RPA Basic Primer Screening and Optimization. Target HPV gBlock DNA and no-target human genomic DNA were first amplified in RPA, and the resultant amplicons were diluted and analyzed in qPCR using the same primer pair as for the RPA reaction. The relative amplification yield of positive reactions, containing 50 or 100 input copies of target HPV DNA, to no-target reactions is displayed for primer pairs specific to (a) HPV16, (b) HPV18 and (c) HPV45. Data represent the mean relative amplification yield for nine replicates (three RPA replicates x three technical replicates). Outlined boxes indicate primer pairs with the greatest relative amplification yield for both 50 and 100 input copies of target HPV DNA that were chosen for tailed primer design.

RPA tailed primer screens

After identifying primer pairs with the highest relative amplification yield, we then designed four sets of tailed primer pairs for each target HPV genotype and measured their performance by quantifying reaction yields in qPCR and analyzing products with custom lateral flow devices (Supplementary Fig. S4). Results of these tailed primer screens are shown in Fig. 2. From these tailed primer screens, we identified tailed primer pairs for HPV16 (16 tP1), HPV18 (18 tP1), and HPV45 (45 tP1) for further assay development. All these pairs had no visible signal generated on the lateral flow strips by no-target gDNA controls and achieved a statistically significant difference at the 0.05 significance level in signal-to-background ratios between negative and positive reactions on the lateral flow strips. In cases where more than one tailed primer pair met the above criteria (16 tP1-3), the tailed primer pair with the highest relative amplification yield was chosen.

Figure 2

RPA tailed primer screens. Lateral flow strips (left) of RPA products from tailed primers designed for (a) HPV16, (b) HPV18, and (c) HPV45. Signal-to-background ratio (SBR) from each strip (right) and mean relative amplification yield (n = 9; three RPA replicates x three technical replicates) are displayed above each primer pair. Starred replicates indicate nonspecific products, confirmed by melt curve analysis, which produced a positive visual signal. Tailed primer pairs chosen for further assay development are highlighted. *p < 0.05; **p < 0.01; ***p < 0.001; ****p < 0.0001; ns = not significant; significance determined for each primer pair by a two-tailed unpaired t-test.

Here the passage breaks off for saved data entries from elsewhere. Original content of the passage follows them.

-- ==== Sys2Proof/Machine/State.lean ====
section
/-!
DEFINITION. Sys2Proof/Machine/State.lean: everything the spec gives the module, as plain data, and its value at reset.

Times are mill clock nanoseconds (R16: the clock counts microseconds; edges, dwells and PWM need finer steps). A deadline
or an "until" is `Option Nat`, none while it is not running. Every field's default is its value at reset; where the spec
gives none the choice is log 3 (zero, empty, false). Physical quantities of Millstone are exact rationals (log 6).
-/
namespace Sys2Proof.Machine

/-- The machine stops with a fault: no rule of the spec stops this block, every command has a next state, so the type is empty. -/
inductive Fault
deriving DecidableEq, Repr

/-- Why a command has no meaning. `notModelled`: the arm of a command the model gives none to (raised by no meaning; safe). -/
inductive Refusal where
  | notModelled (mnemonic : String)
deriving DecidableEq, Repr

/-! ## Counters and records -/

/-- A 48-bit lifetime counter with its OVF bit (R379). -/
structure Ctr where
  value : BitVec 48 := 0
  ovf : Bool := false
deriving DecidableEq, Repr

/-- The cycle record's fields that accumulate during a cycle (Table 6-9 from 0x1A). -/
structure CycleRec where
  seq : BitVec 32 := 0
  openSrc : Nat := 0
  closeSrc : Nat := 0
  outcome : Nat := 0
  openMs : Nat := 0
  closeMs : Nat := 0
  peakClose : Option Rat := none
  sumClose : Rat := 0
  nClose : Nat := 0
  peakOpen : Option Rat := none
  sumOpen : Rat := 0
  nOpen : Nat := 0
  revObs : Nat := 0
  revEdge : Nat := 0
  prfR : Nat := 0
  prfB : Nat := 0
  prfS : Nat := 0
  excursion : Nat := 0
  attempts : Nat := 0
  stepExtMs : Nat := 0
  stepRetMs : Nat := 0
  stretchOpen : Nat := 0
  stretchClose : Nat := 0
  delayOpen : Nat := 0
  delayClose : Nat := 0
  biasClose : Int := 0
  biasOpen : Int := 0
  temp : Int := 0
  slowc : Bool := false
  refcls : Bool := false
  takeover : Bool := false
  loopok : Bool := false
  stepflt : Bool := false
  superseded : Bool := false
  dwellMs : Nat := 0
  /-- Working times of the cycle: entry to UNLOCKING, last CLOSING start, entry to OPEN or REOPEN_HOLD, step start. -/
  unlockAt : Nat := 0
  closeAt : Nat := 0
  stepAt : Nat := 0
  /-- The trace of this cycle has been triggered (R340). -/
  traced : Bool := false
deriving DecidableEq, Repr

/-- One trace entry (Table 11-4): stroke (24 bits), mode, door state, f_hat in 0.1 N and iq_m in mA. -/
structure TraceEntry where
  stroke : BitVec 24
  mode : BitVec 4
  state : BitVec 4
  fHat : Int
  iqM : Int
deriving DecidableEq, Repr

/-- A force-profile trace (Table 11-4). -/
structure Trace where
  cycleSeq : BitVec 32
  trigger : Nat
  interval : Nat
  trigEntry : Nat
  tick0 : BitVec 32
  scaleNm : Nat
  thrClose : Nat
  thrOpen : Nat
  bClose : Int
  bOpen : Int
  stretch : Nat
  entries : List TraceEntry
deriving DecidableEq, Repr

/-- What follows a record's header (R330): a cycle record, an event record (Table 11-2) or a trace. -/
inductive RecBody where
  | cycle (c : CycleRec)
  | event (suppressed state : Nat) (cause : Nat) (a b c : BitVec 32) (detail : BitVec 32)
  | trace (tr : Trace)
deriving DecidableEq, Repr

/-- A Millbook record with the header of bytes 0x00-0x19 (R330, R332). Doorway 0 is a module record. -/
structure Record where
  seq : BitVec 48 := 0
  event : Nat
  mill : Nat
  calUs : Nat
  tq : Nat
  severity : Nat
  doorway : Nat
  body : RecBody
  /-- The stored record's CRC does not match: its write was cut off (R348), which left these bytes in its place. -/
  bad : Bool := false
  left : List Byte := []
  /-- Times it has been rewritten in place (R368). -/
  rewrites : Nat := 0
deriving DecidableEq, Repr

/-- Token bucket of one event code (R334). -/
structure Bucket where
  tokens : Nat
  timer : Option Nat := none
  /-- Occurrences since the last record of the code that was created. -/
  since : Nat := 0
deriving DecidableEq, Repr

/-! ## Encoder channel and compare engine -/

/-- One encoder channel (02_stroke). -/
structure Enc where
  /-- Levels of A, B and Z at the last sample (R25, R33). -/
  a : Bool := false
  b : Bool := false
  z : Bool := false
  /-- The 24-bit channel counter (R25, R26), and its value at the last phase 0 latch. -/
  count : BitVec 24 := 0
  latched : BitVec 24 := 0
  /-- Last counted edge, ns (R30, R94). -/
  edgeAt : Option Nat := none
  /-- Spacing faults of the last 100 ms (R30). -/
  spacingAt : List Nat := []
  /-- R27: last_count and the 48-bit signed extended position. -/
  last : BitVec 24 := 0
  ext : BitVec 48 := 0
  /-- R28: extended position at referencing; REF. -/
  reference : BitVec 48 := 0
  ref : Bool := false
  /-- Counts of the latches of the last 20 ms, newest first, for stand-still (R39). -/
  hist : List (BitVec 24) := []
  atRest : Bool := false
  /-- Direction of travel (R35): turning point, movement declared since rest, DIR and whether it was ever set. -/
  turn : BitVec 24 := 0
  moving : Bool := false
  dir : Bool := false
  dirSet : Bool := false
  /-- Commanded direction of travel (true opening), and whether a declared movement in it counts yet (R35 AGC). -/
  travel : Option Bool := none
  travelMade : Bool := false
  /-- Status bits of Table 2-4. -/
  rev : Bool := false
  agc : Bool := false
  idxOk : Bool := false
  idxMis : Bool := false
  spacing : Bool := false
  illegal : Bool := false
  line : Bool := false
  supply : Bool := false
  encFlt : Bool := false
  refClose : Bool := false
  lastCmp : BitVec 5 := 0
  cmpValid : Bool := false
  /-- Index check (R33): count at the last index, interval from it checkable, reversal in it, last checked interval missed,
  start of the run without an index, Z high and not yet taken, direction of the last counted edge, and that at the last index. -/
  idxAt : Option (BitVec 24) := none
  idxFresh : Bool := false
  idxReversed : Bool := false
  idxMissed : Bool := false
  idxRun : BitVec 24 := 0
  idxWait : Bool := false
  /-- The running interval has already been declared a missing index. -/
  idxLate : Bool := false
  edgeUp : Bool := false
  idxUp : Bool := false
  /-- Line or supply fault condition present now; last moment a condition of R30-R32 stood (R36); braking until rest. -/
  lineBad : Bool := false
  supplyBad : Bool := false
  faultAt : Nat := 0
  faultBrake : Bool := false
  /-- Largest correction since restart (R40). -/
  maxCorrection : Nat := 0
  /-- An encoder fault arose while the doorway was ISOLATED (R179). -/
  faultIsolated : Bool := false
deriving DecidableEq, Repr

/-- CMP engine of a doorway (R42-R47): armed set (true opening), entry arming, state flags, and what it delivers to
Miller at the next latch. -/
structure Cmp where
  set : Option Bool := none
  armed : BitVec 32 := 0
  window : Bool := false
  decel : Bool := false
  lzone : Bool := false
  /-- Lock-zone entry delivered as an item of the tick; step cues in the order of delivery (true extend); deceleration start
  delivered. -/
  lzoneItem : Bool := false
  cueItems : List Bool := []
  decelItem : Bool := false
  marker : Option Nat := none
deriving DecidableEq, Repr

/-! ## Drive stage -/

/-- A leg of the door bridge (R52-R54): commanded level, the switch for it conducting, dwell and dead time running. -/
structure LegSt where
  high : Bool := false
  on : Bool := false
  dwell : Option Nat := none
  dead : Option Nat := none
  /-- What the window comparator commands at its last reading: high, low, or nothing inside the band (R52). -/
  cmp : Option Bool := none
deriving DecidableEq, Repr

/-- Step bridge mode (R58). -/
inductive PwmMode where | coast | brake | drive
deriving DecidableEq, Repr

/-- The 16-bit command word of PWM-S (R62). The spec gives its three parts and no bit places. -/
structure PwmWord where
  duty : BitVec 12 := 0
  dir : Bool := false
  mode : PwmMode := .coast
deriving DecidableEq, Repr

/-- Shape of the running PWM period (R59-R61), clocks of 5 ns: high side on and off, low side on again. -/
inductive PwmShape where
  | off
  | pulse (highOn highOff lowOn : Nat)
  | fullOn
  | forcedOff (offClocks : Nat)
  | brake
  | coast
deriving DecidableEq, Repr

/-- A completed conversion (R55); a value at a full-scale code counts as not completed (R57). -/
structure Sample where
  ia : Option Int
  ib : Option Int
  ic : Option Int
  istep : Option Int
deriving DecidableEq, Repr

/-- Weir and Miller's handling of a trip, for one bridge (R70-R73). -/
structure Weir where
  trip : Option TripCause := none
  /-- Phase current of the trip, or of the last refused clear, mA. -/
  ma : Nat := 0
  /-- Trips of the last 10 s. -/
  times : List Nat := []
  /-- Next clear request due; first request after the trip; a request stands and waits for the edge. -/
  clearAt : Option Nat := none
  firstClear : Option Nat := none
  requested : Bool := false
  /-- No further clear is requested (R73 step 4). -/
  held : Bool := false
deriving DecidableEq, Repr

/-- Drive stage of one doorway (03_drive_stages). -/
structure Drv where
  /-- Phase references in force from `refsAt` (phase 110 µs), and the ones before them (R10, R51). -/
  refs : Vector Int 3 := Vector.replicate 3 0
  refsAt : Nat := 0
  refsPrev : Vector Int 3 := Vector.replicate 3 0
  /-- Bridge switching enabled (R65). -/
  bridgeOn : Bool := false
  legs : Vector LegSt 3 := Vector.replicate 3 {}
  /-- Last five conversions, newest first, none where dropped or not completed (R55). -/
  bank : List (Option Sample) := []
  /-- End of the running sequence, and whether it is a CAP conversion (R56). -/
  busy : Option Nat := none
  busyCap : Bool := false
  /-- DV link voltage of the last completed conversion, 0.1 V. -/
  dv : Nat := 0
  /-- PWM-S (R62): shadow and active command words, shape of the running period, periods without a low-side pulse. -/
  shadow : PwmWord := {}
  active : PwmWord := {}
  /-- Moment at which the shadow word was or will be written (phase 110 µs), and the word it held before. -/
  shadowAt : Nat := 0
  shadowPrev : PwmWord := {}
  shape : PwmShape := .coast
  fullRun : Nat := 0
  /-- Dead time before the new held leg turns on (R63). -/
  stepDead : Option Nat := none
  /-- Isolation pairs (R64-R66): commanded closed, sensed closed, moment of the command, blocked until restart. -/
  pairsCmd : Bool := false
  pairsSensed : Bool := false
  pairsAt : Nat := 0
  isoBlocked : Bool := false
  /-- The isolation fault of R66 stands (cause 2 of Table 6-6). -/
  isoFaulted : Bool := false
  /-- Braking path (R68): on until the end of its hold; asked for, waiting for the pairs to open; turned on by Sluice (R12, R347). -/
  brake : Option Nat := none
  brakeAsked : Bool := false
  brakeSluice : Bool := false
  /-- Low-side braking, and low sides off until (R67); the period's Brake output, in force from its phase 110 µs (R10). -/
  lowBrk : Bool := false
  lowOff : Option Nat := none
  lowNext : Option (Bool × Nat) := none
  /-- Weir of the door bridge and of the step bridge. -/
  weir : Weir := {}
  sweir : Weir := {}
  /-- The supply's bridges are stopped until the link is back (R74). -/
  dvStopped : Bool := false
  /-- A door or a step that the supply's fault brakes until rest, from the tick named (R74). -/
  dvBrake : Option Nat := none
  dvBrakeStep : Option Nat := none
  /-- Status bits of Table 3-5 that hold state of their own. -/
  isoFlt : Bool := false
  clamp : Bool := false
  drop : Bool := false
  fullOn : Bool := false
  adcOvr : Bool := false
  range : Bool := false
  clrRef : Bool := false
  stretch : Nat := 256
  govDly : Bool := false
deriving DecidableEq, Repr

Of note, we observed that despite efforts to choose primer pairs that minimized nonspecific primer dimer amplification products in the initial screening, and designing tailed primer pairs that did not result in any additional heterodimerization, many of the tailed primer pairs resulted in false positive results on lateral flow strips, which were confirmed by melt curve analysis to be the result of nonspecific amplification products (Supplementary Fig. S5, Fig. S6, Fig. S7). Moreover, most tailed primer pairs had a lower relative amplification yield with 100 input copies of gBlock DNA than the original nontailed primer pair. For example, HPV45 only had one primer pair (45 tP1) that had no signal generation with no-target gDNA controls, and had a markedly reduced relative amplification yield compared to the best performing tailed primer pair for HPV16 or HPV18. We hypothesize that nonspecific product formation, indicated by the presence of a small product peak around 70 °C in addition to the target product peak at 80 °C (Supplementary Fig. S7) is responsible for this reduced amplification yield.

Limit of detection with extracted cellular DNA

After designing tailed primer assays that were specific and able to amplify short gene fragments at the desired LoD, we sought to evaluate the tailed primer assays with more complex targets. We extracted cellular DNA from SiHa (HPV16-positive), HeLa (HPV18-positive) and MS751 (HPV45-positive) cell lines and tested a range of input concentrations of this extracted cellular DNA with the tailed primer amplification and detection assays.

We found that the HPV16 and HPV18 tailed primer assays could detect 50 copies per reaction of SiHa and HeLa DNA, respectively (Fig. 3a and b). The LoD for the HPV45 tailed assay was an order of magnitude higher at 500 copies per reaction (Fig. 3b); this reduction in sensitivity for the HPV45 tailed primer assay is likely due to the reduced relative amplification yield seen in the tailed primer screens. However, this LoD is still below the predefined benchmark¹⁵.

Figure 3

Tailed primer assays achieve sensitive detection with cellular extracts from HPV-positive cells. No-target human gDNA and extracted DNA from (a) SiHa cells (HPV16), (b) HeLa cells (HPV18) and (c) MS751 cells (HPV45) were amplified with tailed primer assays and detected on lateral flow strips. SBR of each replicate (left) and lateral flow strips in triplicate (right) are displayed for each type-specific assay.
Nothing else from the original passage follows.